Une fois la crise actuelle passée, les pays du golfe Persique rechercheront plus activement de nouvelles voies pour réduire leur dépendance à l’égard de cette artère. Riyad exploite déjà l’oléoduc Est-Ouest vers la mer Rouge, et Abou Dhabi dispose de la liaison Habshan-Foujairah vers le golfe d’Oman. Les Émirats arabes unis accélèrent la construction d’un nouvel oléoduc vers Fujaïrah afin d’augmenter leurs exportations en contournant le détroit d’Ormuz. Mais d’autres producteurs du Golfe, notamment le Koweït, l’Irak, le Qatar et Bahreïn, restent bien plus vulnérables au goulot d’étranglement d’Ormuz.

Tant Moscou que Pékin s’attendent à une militarisation accélérée de la région, les pays du golfe Persique ayant fait l’expérience directe de l’incapacité des États-Unis à les protéger contre des frappes iraniennes. La signature du protocole d’accord ne diminuera pas le sentiment d’urgence qui anime les États de la région pour renforcer leurs défenses aériennes et leurs propres capacités militaires. Bien entendu, Pékin et Moscou, en tant qu’exportateurs d’armes, s’efforceront de se tailler une part du gâteau.

En fin de compte, ni la Chine ni la Russie ne s’attendent à ce que le protocole d’accord mette fin au conflit ; elles envisagent plutôt que, dans le meilleur des cas, le cadre de ce protocole d’accord accordera un répit aux protagonistes. Beaucoup dépendra de la manière dont ces derniers mettront à profit cette accalmie pour œuvrer de manière proactive à l’instauration d’un règlement durable — ou, au contraire, pour se préparer à une nouvelle escalade.

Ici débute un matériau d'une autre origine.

/-- The level of a group's pin in LISTEN and JOIN (R65, R68). -/
inductive StartState where
  | released | asserted
  deriving DecidableEq, Repr

/-- The output of a group, and so the level of its TRIP pin (R68). -/
inductive Output where
  | highImpedance | asserted | released
  deriving DecidableEq, Repr

/-- A group record (section 4.1). The asserting set is ascending, without duplicates. -/
structure Group where
  failAction : FailAction
  startState : StartState
  asserting : List PointNo
  output : Output
  deriving DecidableEq, Repr

/-- One entry of a snapshot (R55). -/
structure SnapshotEntry where
  source : SourceKey
  standing : Standing
  deriving DecidableEq, Repr

/-- What captured a first-out record (R77). -/
inductive CaptureCause where
  | tripEvent | runEntry
  deriving DecidableEq, Repr

/-- A CAPTURED first-out record (R77). -/
structure FirstOut where
  point : PointNo
  tick : Tick
  snapshot : List SnapshotEntry
  subsequent : Nat
  cause : CaptureCause
  deriving DecidableEq, Repr

/-- The trip output unit: four groups, four first-out records (EMPTY is `none`), and the press on CLR being qualified, as
the ms left of its qualification time (R65, R73, R77). -/
structure TripUnit where
  groups : Vector Group 4
  firstOut : Vector (Option FirstOut) 4
  press : Option Nat
  deriving DecidableEq, Repr

/-- The transaction state of the setup port (R174). -/
inductive Transaction where
  | waiting | closed | collecting | answering
  deriving DecidableEq, Repr

/-- The first-out read cursor: a group, and the header (`none`) or a snapshot entry (R81). -/
structure Cursor where
  group : GroupNo
  position : Option Nat
  deriving DecidableEq, Repr

/-- The setup port (R174, R183, R184, R187). The flags and the mask have bit 0 TRIP to bit 6 START_DONE (section 11.4). -/
structure SetupPort where
  transaction : Transaction
  /-- In ANSWERING, the status byte and the result bytes, copied when the request was taken (R179); else empty. -/
  answer : List Byte
  staging : Option Staging
  cursor : Cursor
  flags : BitVec 7
  mask : BitVec 7
  deriving DecidableEq, Repr

/-- The levels the outside world holds on RST, CS and CLR. -/
structure InputPins where
  rstLow : Bool
  csLow : Bool
  clrLow : Bool
  deriving DecidableEq, Repr

/-- The whole of the block, and the queue of the commands that wait. -/
structure State where
  pending : List Instr
  pins : InputPins
  ctrl : Controller
  chan : Classifier
  line : LineUnit
  peers : Option PeerTable
  sources : List SourceEntry
  contexts : ContextTable
  trip : TripUnit
  port : SetupPort
  /-- The MODEL's own: how many free choices have been made (log 11). -/
  choices : Nat
  deriving DecidableEq, Repr

/-- No command of this block ends in a fault: the manual gives every one of them an effect in every station state. The type
has no constructor. -/
inductive Fault where
  deriving DecidableEq, Repr

/-- Why a command has no meaning. -/
inductive Refusal where
  /-- Raised by an arm of `exec` whose command has no meaning yet, and by nothing else; safe. No arm raises it. -/
  | notModelled (mnemonic : String)
  deriving DecidableEq, Repr

/-! ### Values after power-on -/

/-- Nothing in the table (R17). -/
def PointTable.empty : PointTable := Vector.replicate 24 none

/-- No context (R63). -/
def ContextTable.empty : ContextTable := Vector.replicate 24 none

/-- The station settings after power-on or RST (R159, R180). -/
def Settings.powerOn : Settings := { address := 0, rate := .kbit125, beat := 10, scan := 10 }

/-- A profile after power-on or RST (R84). -/
def Profile.powerOn : Profile :=
  { faultLow := 0, low := 0, high := 0, faultHigh := 0, hysteresis := 0, persistence := 1, sense := .outside }

/-- A channel record after power-on or RST: disabled, so its verdict is OFF (R85, R100). -/
def ChannelRecord.powerOn : ChannelRecord :=
  { enabled := false, profile := 0, contributing := false, lastCode := 0, verdict := .off, candidate := none, count := 0 }

/-- A group record after power-on or RST (R65). -/
def Group.powerOn : Group :=
  { failAction := .trip, startState := .released, asserting := [], output := .highImpedance }

/-- The cursor after every reset (R82). -/
def Cursor.home : Cursor := { group := 0, position := none }

/-- The station controller in RESET (R159, R160). -/
def Controller.powerOn (startup : Option Nat) : Controller :=
  { station := .reset, startup := startup, cause := .none, rejection := .clear, digest := none, tick := 0, listen := none,
    settle := none, beatTimer := none, settings := .powerOn, points := .empty,
    counts := { points := 0, pool := 0, sources := 0 } }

Par ailleurs, la déclaration des dirigeants du G7 sur les questions géopolitiques, publiée à l’issue du sommet, a consacré une part importante aux développements au Moyen-Orient, dans un ton quelque peu tendancieux tout en harmonisant les positions respectives des États-Unis et de leurs alliés du G7. Il est intéressant de noter que Trump a assisté jusqu’au bout aux débats fastidieux du sommet du G7, qui a duré deux jours.

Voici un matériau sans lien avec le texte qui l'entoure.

-- ==== Sys2Proof/Machine/Table.lean ====
section
/-! DEFINITION. Machine/Table.lean: the point table: walks, counts, the keys it names, the digest, and what the build of
START derives from it. -/

namespace Sys2Proof.Machine

/-- The records present, in ascending point number: the order of every walk of the table (R1). -/
def presentRecords (t : PointTable) : List (PointNo × PointRecord) :=
  (List.finRange 24).filterMap fun p => t[p].map fun r => (p, r)

/-- The contributor entries of all records, record by record: the contributor pool (R1). -/
def poolEntries (t : PointTable) : List SourceKey := (presentRecords t).flatMap fun e => e.2.contributors

/-- Contributor lists are sorted ascending by station, and by channel within a station (R2, R14). -/
def sortKeys (l : List SourceKey) : List SourceKey := l.insertionSort fun a b => a.value ≤ b.value

/-- The distinct pairs of a list, in ascending order. -/
def distinctKeys (l : List SourceKey) : List SourceKey := (sortKeys l).dedup

/-- The counts of a table (R1). -/
def countTable (t : PointTable) : TableCounts :=
  { points := (presentRecords t).length, pool := (poolEntries t).length, sources := (distinctKeys (poolEntries t)).length }

/-- Put a table in place, its counts recalculated (R1, R14, R15). -/
def Controller.withTable (c : Controller) (t : PointTable) : Controller := { c with points := t, counts := countTable t }

/-- The length of the list held for a point, 0 if none (R13, check 6). -/
def heldLength (t : PointTable) (p : PointNo) : Nat :=
  match t[p] with
  | some r => r.contributors.length
  | none => 0

/-- Whether a present record names the pair. -/
def tableNames (t : PointTable) (k : SourceKey) : Bool := (poolEntries t).contains k

/-- The direction mask of a point; empty for an absent one. -/
def maskOfPoint (t : PointTable) (p : PointNo) : BitVec 3 :=
  match t[p] with
  | some r => r.mask
  | none => 0

/-! ### The digest -/

/-- The bytes of one record in the digest stream (R128, section 11.2). -/
def recordBytes (p : PointNo) (r : PointRecord) : List Byte :=
  [natByte p.val, natByte r.quorum, directionByte r.mask, r.policy.code, boolByte r.latched, natByte r.contributors.length]
    ++ r.contributors.map fun k => natByte k.value

/-- The digest stream: the beat interval, then the shared fields of the records present (R8, R128). -/
def digestStream (beat : Nat) (t : PointTable) : List Byte :=
  natByte beat :: (presentRecords t).flatMap fun e => recordBytes e.1 e.2

/-- The digest (R128, R189). -/
def digestOf (beat : Nat) (t : PointTable) : Half := crc16 (digestStream beat t)

/-! ### The verdict table as built (R22 to R24) -/

/-- The references of a source: one for each point whose list names it, in ascending point number (R23). -/
def referencesOf (t : PointTable) (k : SourceKey) : List Reference :=
  (presentRecords t).filterMap fun e =>
    if e.2.contributors.contains k then
      (indexBelow 8 (e.2.contributors.idxOf k)).map fun i => { point := e.1, position := i }
    else none

/-- A source entry as built: UNSETTLED if own, UNKNOWN if not, updated at 0 (R20, R24). -/
def builtEntry (own : Address) (t : PointTable) (k : SourceKey) : SourceEntry :=
  if k.station = own then
    { key := k, verdict := .line .unsettled, updatedAt := 0, origin := .own, refs := referencesOf t k }
  else
    { key := k, verdict := .unknown, updatedAt := 0, origin := .line, refs := referencesOf t k }

/-- The verdict table built at START, in ascending key value (R19, R22). -/
def buildSources (own : Address) (t : PointTable) : List SourceEntry :=
  (distinctKeys (poolEntries t)).map (builtEntry own t)

/-! ### The peer table as built (R104) -/

/-- A peer entry as built: SELF at the own address, UNHEARD elsewhere, nothing heard, timers stopped (R103, R104). -/
def builtPeer (own a : Address) : PeerEntry :=
  { state := if a = own then .self else .unheard, digest := none, channels := none, expected := none, lastHeard := none,
    silence := none, heal := none }

/-- The peer table built at START (R104). -/
def buildPeers (own : Address) : PeerTable := Vector.ofFn (builtPeer own)

/-! ### Checks of START (R163) -/

/-- A profile is valid when its limits are in order and its hysteresis narrow enough (R84). -/
def Profile.valid (p : Profile) : Bool :=
  p.faultLow < p.low && p.low < p.high && p.high < p.faultHigh && 2 * p.hysteresis < p.high - p.low

/-- Check 2: the first channel named by an own contributor that is disabled (R87, R163). -/
def disabledContributor (own : Address) (t : PointTable) (channels : Vector ChannelRecord 8) : Option Channel :=
  (List.finRange 8).find? fun c => tableNames t { station := own, channel := c } && !channels[c].enabled

/-- Check 3: the profile of the first enabled channel whose profile is not valid (R87, R163). -/
def invalidProfile (channels : Vector ChannelRecord 8) (profiles : Vector Profile 8) : Option ProfileNo :=
  ((List.finRange 8).find? fun c => channels[c].enabled && !profiles[channels[c].profile].valid).map fun c => channels[c].profile

/-- How many distinct pairs the records up to and including point `p` name. -/
def sourcesUpTo (t : PointTable) (p : PointNo) : Nat :=
  (distinctKeys (((presentRecords t).filter fun e => e.1 ≤ p).flatMap fun e => e.2.contributors)).length

/-- Check 4: the first point whose contributors bring the count of distinct pairs above 48 (R163). -/
def sourceLimitPoint (t : PointTable) : Option PointNo :=
  ((presentRecords t).map (·.1)).find? fun p => Config.sourceLimit < sourcesUpTo t p

/-- The first failed check of START, as a rejection record; none when every check passes (R163). -/
def startRejection (c : Controller) (ch : Classifier) : Option Rejection :=
  if presentRecords c.points = [] then some { reason := .noPoints, item := none }
  else match disabledContributor c.settings.address c.points ch.channels with
    | some k => some { reason := .channelDisabled, item := some k.val }
    | none =>
      match invalidProfile ch.channels ch.profiles with
      | some f => some { reason := .profileInvalid, item := some f.val }
      | none =>
        match sourceLimitPoint c.points with
        | some p => some { reason := .sourceLimit, item := some p.val }
        | none => none

end Sys2Proof.Machine
end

Un élément concret de la déclaration du G7 est l’accord selon lequel « l’initiative multinationale, indépendante et défensive menée par la France et le Royaume-Uni peut jouer un rôle important pour faciliter la reprise du trafic maritime dans le détroit d’Ormuz en protégeant les navires marchands, en rassurant les opérateurs de transport maritime et en contribuant à vérifier que toutes les mines ont été retirées ».

 Certes, le G7 continue de considérer l’Iran comme une force perturbatrice, tandis que, de son côté, Téhéran ressentira l’ingérence de l’E-3 [France, Royaume-Uni et Allemagne] comme une offense. Il est utile de rappeler dans ce contexte que l’E-3 est tout autant responsable de la mort du JCPOA que l’était Trump.

Dans un contexte aussi tumultueux, il n’est pas surprenant que M. Qalibaf ait évoqué l’idée d’un « bloc régional » entre l’Iran et la Chine. Coïncidence ou non, le ministre chinois des Affaires étrangères, Wang Yi, s’est également entretenu par téléphone mercredi avec son homologue iranien, Abbas Araghchi, pour exprimer sa solidarité avec l’Iran.

Un communiqué de Xinhua indique que Wang a réaffirmé que « la Chine a toujours soutenu les revendications raisonnables et légitimes de l’Iran ainsi que ses efforts pour préserver sa propre souveraineté et sa sécurité ». Wang a notamment souligné que la question de la navigation dans le détroit d’Ormuz « devait être traitée de manière appropriée ». Il a ajouté que « la Chine est prête à renforcer la communication et la coordination avec l’Iran, et continuera à contribuer à la paix et à la stabilité régionales ».

Il convient de noter que, parmi les États du golfe Persique, seuls les Émirats arabes unis et le Qatar ont été invités au sommet du G7 — ou, peut-être, ont accepté l’invitation du G7. L’Arabie saoudite, le Koweït, Bahreïn et Oman brillaient par leur absence. On peut imaginer que Wang Yi est taillé pour jouer un rôle central en tant qu’artisan de l’unité dans la période d’incertitude qui s’annonce.